YOU WANT ME TO PUT THIS THING ON!?

All right now is the defining attribute of quarians, their environment suits. In order for this to make sense we have to think, who were the first quarians to wear suits? Aethyta the matriarch-bartender on Illium makes an off-hand comment about how some species don't remember what quarians look like under the suits. This implies it's been at least longer then say a Turian/Human/Salarian's lifespan.

That doesn't make sense though! Quarians cannot have been wearing suits for that long because they had no need to. The first generation quarians lived without suits, as we can easily assume the second did, and more then likely the third. So how far down until quarians got sickly enough to wear environment suits? It's only been 15 generations at most!

I can understand why all quarians would have an environment suit, after all with their rickety ships it's probably a safe bet that hull breaches are common so maybe as the ships aged it became common practice to wear the suits at all times just in case. Now here is a reason why they are isolated from germs, not only are their ships sterile-ish but they're double isolated in their suits.

Unfortunately that idea too fails. See, the quarians are stated as taking turns working in the Liveships. Now there are only three Liveships, which contain ALL the food for the flotilla, I would think that these ships would be kept in like-new condition. Thus the chance of a hull breach would be minimal. So if a quarian was working there, they wouldn't have a good reason to wear their environment suit.

You can say that these suits are comfortable, and that quarians are used to wearing them but I can tell you one thing. They wouldn't be wearing those damn helmets all the time on their ships (you can put a helmet on in seconds in case of a hull breach). Also, the liveship workers would probably want to "air out" so those that are on the liveships would be in direct contact with germs and when their tours are done they would bring these germs back to their home ships. Thus they would maintain the same immune system they had when they first formed the flotilla.

So I can believe that cultural traditions of the past hundred or so years would have quarians for the most part always wear their environment suits in case of breaches, but they would have no real reason to isolate themselves completely from their environment because they would just get sick at a normal rate for their species. 

AH YES "ALLERGIES"

This has to be the dumbest "answer" to the quarian immune system problem that Bioware has come up with. Okay, so the quarians don't actually get sick, they just get acute allergic reactions.

So the Quarian homeworld, Rannoch, did not have any insect analogues. This meant two things first that Rannoch lacked insects as vectors for spreading disease, and second that plants developed other methods for pollination.

First lets look at insects as vectors for disease, on our planet the top ten infectious disease killers are, respiratory infections, AIDS, diarrheal diseases, tuberculosis, malaria, measles, whooping cough, tetanus, meningitus and syphillis. Of these only malaria is spread by insects, and in fact malaria is spread by only one insect the mosquito. This means that a lack of insects has no bearing directly on any species immune system by itself.

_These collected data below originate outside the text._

/-- A group record (R238). The default is the identity of each function with `stale` set (R43). -/
structure GroupRec where
  /-- 8 bits; 07 R238 (state mask); reset 0 -/
  mask : Nat := 0
  /-- 8 bits; 07 R238 (flags, `stale` set until first formed); reset 0x01 -/
  flags : Nat := 1
  /-- 16 bits; 07 R238 (members in conflict); reset 0 -/
  conflicts : Nat := 0
  /-- 32 bits; 07 R238 (available bricks); reset 0 -/
  avail : Nat := 0
  /-- Q0.16; 07 R238 (lowest *s*_dis); reset 0xFFFF -/
  loSdis : Nat := 0xFFFF
  /-- Q0.16; 07 R238 (highest *s*_chg); reset 0 -/
  hiSchg : Nat := 0
  /-- code; 07 R238 (highest V_CELL); reset 0 -/
  hiV : Nat := 0
  /-- code; 07 R238 (lowest V_CELL); reset 0xFFFF -/
  loV : Nat := 0xFFFF
  /-- signed 1/128 °C; 07 R238 (highest T_CORE_EST); reset 0x8000 -/
  hiCore : Int := -32768
  /-- signed 1/128 °C; 07 R238 (highest T_SURF); reset 0x8000 -/
  hiSurf : Int := -32768
  /-- µΩ; 07 R238 (lowest OHMIC_EST); reset 0xFFFF -/
  loOhm : Nat := 0xFFFF
  /-- µΩ; 07 R238 (highest OHMIC_EST); reset 0 -/
  hiOhm : Nat := 0
  /-- signed 1/128 °C; 07 R238 (lowest T_CORE_EST); reset 0x7FFF -/
  loCore : Int := 32767
  /-- signed 1/128 °C; 07 R238 (lowest T_SURF); reset 0x7FFF -/
  loSurf : Int := 32767
  /-- 32 bits; 07 R238 (sum of OHMIC_EST); reset 0 -/
  sumOhm : Nat := 0
  /-- 32 bits; 07 R238 (present bricks); reset 0 -/
  present : Nat := 0
  /-- 8 bits; 07 R238 (lowest Z_COUNT); reset 0xFF -/
  loZ : Nat := 0xFF
  /-- 32 bits; 07 R238 (highest AH_THRU); reset 0 -/
  hiAh : Nat := 0
  /-- 32 bits; 07 R238 (highest SWITCH_COUNT); reset 0 -/
  hiSw : Nat := 0
  /-- 16 bits; 07 R238 (bricks conducting as whole bricks); reset 0 -/
  conducting : Nat := 0
  /-- 8 bits; 07 R238 (LIMIT charge); reset 0xFF -/
  limChg : Nat := 0xFF
  /-- 8 bits; 07 R238 (LIMIT discharge); reset 0xFF -/
  limDis : Nat := 0xFF
  /-- 16 bits; 07 R238 (tick described); reset 0 -/
  tick : Nat := 0
  /-- 16 bits; 07 R238 (oldest CONFLICT age); reset 0 -/
  age : Nat := 0
deriving DecidableEq, Repr

/-- One brick's sample as stage 1 delivered it (R228, R278). -/
structure Sample where
  /-- optional 16-bit code; 07 R228, 09 R278 (none: missing); reset: none delivered -/
  code : Option Nat := none
  /-- optional switch state; 09 R276 (a STATE entry); reset: none delivered -/
  held : Option Held := none
  /-- 1 bit; 09 R276 (a FAULT entry); reset: none delivered -/
  fault : Bool := false
  /-- optional T_SURF report, none inside it where it is invalid; 09 R276; reset: none delivered -/
  surf : Option (Option Int) := none
deriving DecidableEq, Repr

/-- The records of the plant. -/
structure Records where
  /-- records by position index; 01 R31, 07 R222; reset ABSENT -/
  bricks : Tab Rec := []
  /-- extensions by position index; 07 R229; reset 0 -/
  ext : Tab Ext := []
  /-- mirror copies by position index; 01 R31, 10 R310; reset ABSENT -/
  mirror : Tab Rec := []
  /-- positions admitted and not yet in the mirror; 10 R321; reset none -/
  mirrorStale : List Nat := []
  /-- optional two keys (discharge, charge) by position index; 06 R188, R189; reset none -/
  keys : Tab (Option (Nat × Nat)) := []
  /-- course records by course index; 07 R238; reset identity, stale -/
  courses : Tab GroupRec := []
  /-- pier records by bay × 3 + pier; 07 R238; reset identity, stale -/
  piers : Tab GroupRec := []
  /-- bay records; 07 R238; reset identity, stale -/
  bays : Tab GroupRec := []
  /-- plant record; 07 R238; reset identity, stale -/
  plant : GroupRec := {}
  /-- snapshot: records by position index; 02 R77; reset ABSENT -/
  snapBricks : Tab Rec := []
  /-- snapshot: keys by position index; 02 R77; reset none -/
  snapKeys : Tab (Option (Nat × Nat)) := []
  /-- snapshot: course records; 02 R77; reset identity, stale -/
  snapCourses : Tab GroupRec := []
  /-- snapshot: pier records; 02 R77; reset identity, stale -/
  snapPiers : Tab GroupRec := []
  /-- snapshot: bay records; 02 R77; reset identity, stale -/
  snapBays : Tab GroupRec := []
  /-- snapshot: plant record; 02 R77; reset identity, stale -/
  snapPlant : GroupRec := {}
  /-- course indices; 02 R77, 09 R287 (courses dark when the snapshot was frozen); reset none -/
  snapDark : List Nat := []
  /-- 58 bits; 07 R240, R241 (absolute tick of the snapshot); reset DESIGN CHOICE 0 (log 2) -/
  snapTick : Nat := 0
  /-- µΩ by pier, 0 undefined; 06 R188 *Z*_med; reset DESIGN CHOICE 0 (log 2) -/
  zMed : Tab Nat := []
  /-- samples of stage 1 of the present tick by position index; 07 R228; reset none -/
  samples : Tab Sample := []
  /-- courses whose samples of the present tick were delivered; 07 R228; reset none -/
  delivered : List Nat := []
  /-- positions made unavailable in the present tick; 02 R77; reset none -/
  leaving : List Nat := []
  /-- positions to be marked for recalibration, with the tick of execution; 07 R242; reset none -/
  recalReq : List (Nat × Nat) := []
  /-- positions to be released, with the tick of execution; 07 R243; reset none -/
  releaseReq : List (Nat × Nat) := []
  /-- 32 bits per tile; 07 R231 (record repairs); reset 0 -/
  repairs : Tab Nat := []
  /-- 32 bits per pier; 07 R232 (ticks estimated); reset 0 -/
  estimated : Tab Nat := []
  /-- positions not reached by the coming stage-2 deadline; 02 R79; reset none -/
  missNext : List Nat := []
deriving DecidableEq, Repr

/-! ### Impedance and load models (08) -/

/-- The accumulators of one brick under pass (R247). -/
structure BrickPass where
  /-- optional code; 08 R247 *v*_ref; reset none -/
  vref : Option Nat := none
  /-- four real parts, code × Q1.15; 08 R247 *v*_acc; reset 0 -/
  vRe : List Int := [0, 0, 0, 0]
  /-- four imaginary parts, code × Q1.15; 08 R247 *v*_acc; reset 0 -/
  vIm : List Int := [0, 0, 0, 0]
  /-- four real parts, pu × 2²³ × Q1.15; 08 R247 *i*_acc; reset 0 -/
  iRe : List Rat := [0, 0, 0, 0]
  /-- four imaginary parts, pu × 2²³ × Q1.15; 08 R247 *i*_acc; reset 0 -/
  iIm : List Rat := [0, 0, 0, 0]
  /-- 17 bits; 08 R247 *pairs*; reset 0 -/
  pairs : Nat := 0
  /-- 17 bits; 08 R247 *missed*; reset 0 -/
  missed : Nat := 0
  /-- 1 bit; 08 R247 (takes part: set at the window's first pair); reset 0 -/
  part : Bool := false
deriving DecidableEq, Repr

/-- One pass over a pier (R246). -/
structure Pass where
  /-- destination number; 08 R246; reset: no pass -/
  pier : Nat
  /-- 48 bits; 08 R246 *c* (first cycle); reset: no pass -/
  cycle : Nat
  /-- 8 bits; 08 R246 *P*; reset: no pass -/
  len : Nat
  /-- 1 bit; 08 R268 `requested`; reset: no pass -/
  requested : Bool
  /-- periods of 0.625 ns over the window; 08 R254 (mean tick frequency); reset: no pass -/
  periods : Nat
  /-- by position index; 08 R247; reset: no pass -/
  parts : Tab BrickPass
deriving DecidableEq, Repr

/-- An ended pass of one brick that waits for the brick's next update (R249). -/
structure LatePass where
  /-- 08 R247 (accumulators); reset: none -/
  part : BrickPass
  /-- 8 bits; 08 R246 *P*; reset: none -/
  len : Nat
  /-- periods of 0.625 ns over the window; 08 R254; reset: none -/
  periods : Nat
deriving DecidableEq, Repr

/-- One pass slot (R246, R268). -/
structure PassSlot where
  /-- optional pass; 08 R268 `busy`, `pier`, `requested`, `elapsed`; reset none -/
  run : Option Pass := none
  /-- optional pass ending in ticks 0 and 1 of the new cycle; 08 R246; reset none -/
  ending : Option Pass := none
deriving DecidableEq, Repr

/-- One tile's pass control. -/
structure TilePass where
  /-- up to 4 piers, oldest first; 08 R246 (requests); reset empty -/
  requests : List Nat := []
  /-- destination number; 08 R246 (the pier next in ascending order, counted in the tile); reset 0 -/
  next : Nat := 0
  /-- 32 bits; 08 R246 (dropped requests); reset 0 -/
  dropped : Nat := 0
  /-- 32 bits; 08 R249 (void passes); reset 0 -/
  voids : Nat := 0
deriving DecidableEq, Repr

/-- A grid impedance measurement (R255). -/
structure GridZRun where
  /-- 1 bit; 08 R256 (0 PT6, 1 PT7); reset: none -/
  gen : Nat
  /-- 2 bits; 08 R256 (pair); reset: none -/
  pair : Nat
  /-- 16 bits; 08 R256 *P*_g; reset: none -/
  cycles : Nat
  /-- 48 bits; 08 R256 `cycle`; reset: none -/
  cycle : Nat
  /-- 32 bits; 08 R256 *F*; reset: none -/
  freqWord : Nat
  /-- 32 bits; 08 R256 `generation`; reset: none -/
  generation : Nat
  /-- mV × Q1.30; 08 R255 *V*_ab real; reset: none -/
  vRe : Int
  /-- mV × Q1.30; 08 R255 *V*_ab imaginary; reset: none -/
  vIm : Int
  /-- mA × Q1.30; 08 R255 *I*_a real; reset: none -/
  iRe : Int
  /-- mA × Q1.30; 08 R255 *I*_a imaginary; reset: none -/
  iIm : Int
  /-- 20 bits; 08 R255 (ticks summed); reset: none -/
  ticks : Nat
  /-- 1 bit; 08 R256 tags [4]; reset: none -/
  invalid : Bool
  /-- 1 bit; 08 R256 tags [5]; reset: none -/
  frozen : Bool
  /-- 1 bit; 08 R256 tags [6]; reset: none -/
  slewing : Bool
deriving DecidableEq, Repr

/-- A grid impedance result (R256). -/
structure GridZResult where
  /-- 48 bits; 08 R256 `cycle`; reset: none -/
  cycle : Nat
  /-- 16 bits; 08 R256 `tags`; reset: none -/
  tags : Nat
  /-- 32 bits; 08 R256 `freq_word`; reset: none -/
  freqWord : Nat
  /-- 16 bits; 08 R256 `cycles`; reset: none -/
  cycles : Nat
  /-- signed µΩ; 08 R256 `z_re`; reset: none -/
  zRe : Int
  /-- signed µΩ; 08 R256 `z_im`; reset: none -/
  zIm : Int
  /-- mA; 08 R256 `excitation`; reset: none -/
  excitation : Nat
  /-- 32 bits; 08 R256 `generation`; reset: none -/
  generation : Nat
deriving DecidableEq, Repr

/-- Brick and grid impedance. -/
structure Impedance where
  /-- 24 slots by tile × 2 + slot; 08 R246, R268; reset idle -/
  slots : Tab PassSlot := []
  /-- tiles; 08 R246; reset 0 -/
  tiles : Tab TilePass := []
  /-- optional, by position index; 08 R249 (ended passes waiting for the brick's next update); reset none -/
  late : Tab (Option LatePass) := []
  /-- 32 bits; 08 R267 UR_Z_PASSES; reset 0 -/
  passes : Nat := 0
  /-- 1 bit; 08 R267 `t_clip`; reset 0 -/
  tClip : Bool := false
  /-- 1 bit; 08 R267 `offset_clip`; reset 0 -/
  offsetClip : Bool := false
  /-- 1 bit; 08 R267 `freq_skip`; reset 0 -/
  freqSkip : Bool := false
  /-- 1 bit; 08 R267 `void_pass`; reset 0 -/
  voidPass : Bool := false
  /-- 32 bits; 08 R254 (table clips counted); reset 0 -/
  tableClips : Nat := 0
  /-- 32 bits; 08 R254 (offset clips counted); reset 0 -/
  offsetClips : Nat := 0
  /-- optional (generator, pair, cycles); 08 R255 (accepted, starting at the next boundary); reset none -/
  gridPend : Option (Nat × Nat × Nat) := none
  /-- optional; 08 R255, R269 `gridz_busy`; reset none -/
  grid : Option GridZRun := none
  /-- up to 8 results, newest first; 08 R256; reset empty -/
  gridResults : List GridZResult := []
  /-- 1 bit; 08 R269 `gridz_done`; reset 0 -/
  gridDone : Bool := false
deriving DecidableEq, Repr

However, the second thing mentioned was a lack of insects for pollination. Therefore plants on Rannoch developed a symbiotic relationship with large animals to spread pollen. Now this is somewhat plausible, after all the first known evidence for biotic pollination in plants occurs in the Triassic, when large animals certainly existed. However, large animals make for a very poor pollinator. All of the non-insect pollinators on earth, birds and bats, are quite small because they need to be in order to specialize for only certain groups of flowers. See pollen producing plants have to make sure that their pollen makes it to another plant of the same species or it wastes the energy used in making the pollen, this is called flower constancy. So you need an animal that only focuses on a few types of plants to make certain fertilization of the plants takes place. An ecosystem can support less larger animals so unless Rannoch lacks in plant diversity we can agree that this makes no sense.

Now this explanation that large animals (presumably referring to quarian ancestors) were the main pollinators, so that they adapted to the pollen contamination, thus weakening their immune systems because it would have been beneficial to have a lowered immune system. Okay, this is just stupid, we are told this lack of insect pollination thing as a segue into a sentence that says most viruses were partially beneficial like there is some kind of link there. This isn't bad science this is the absence of science. All right I can get behind the fact that viruses and their ilk (prions for instance) sometimes impart genetic information via horizontal gene transfer to an organism that may prove beneficial. However these are specialized viruses and are quite rare. Which means that having a weakened immune system to that one virus would make sense but what would be the evolutionary advantage to a more efficient cell metabolism if it meant that 99% of all other illnesses would kill you?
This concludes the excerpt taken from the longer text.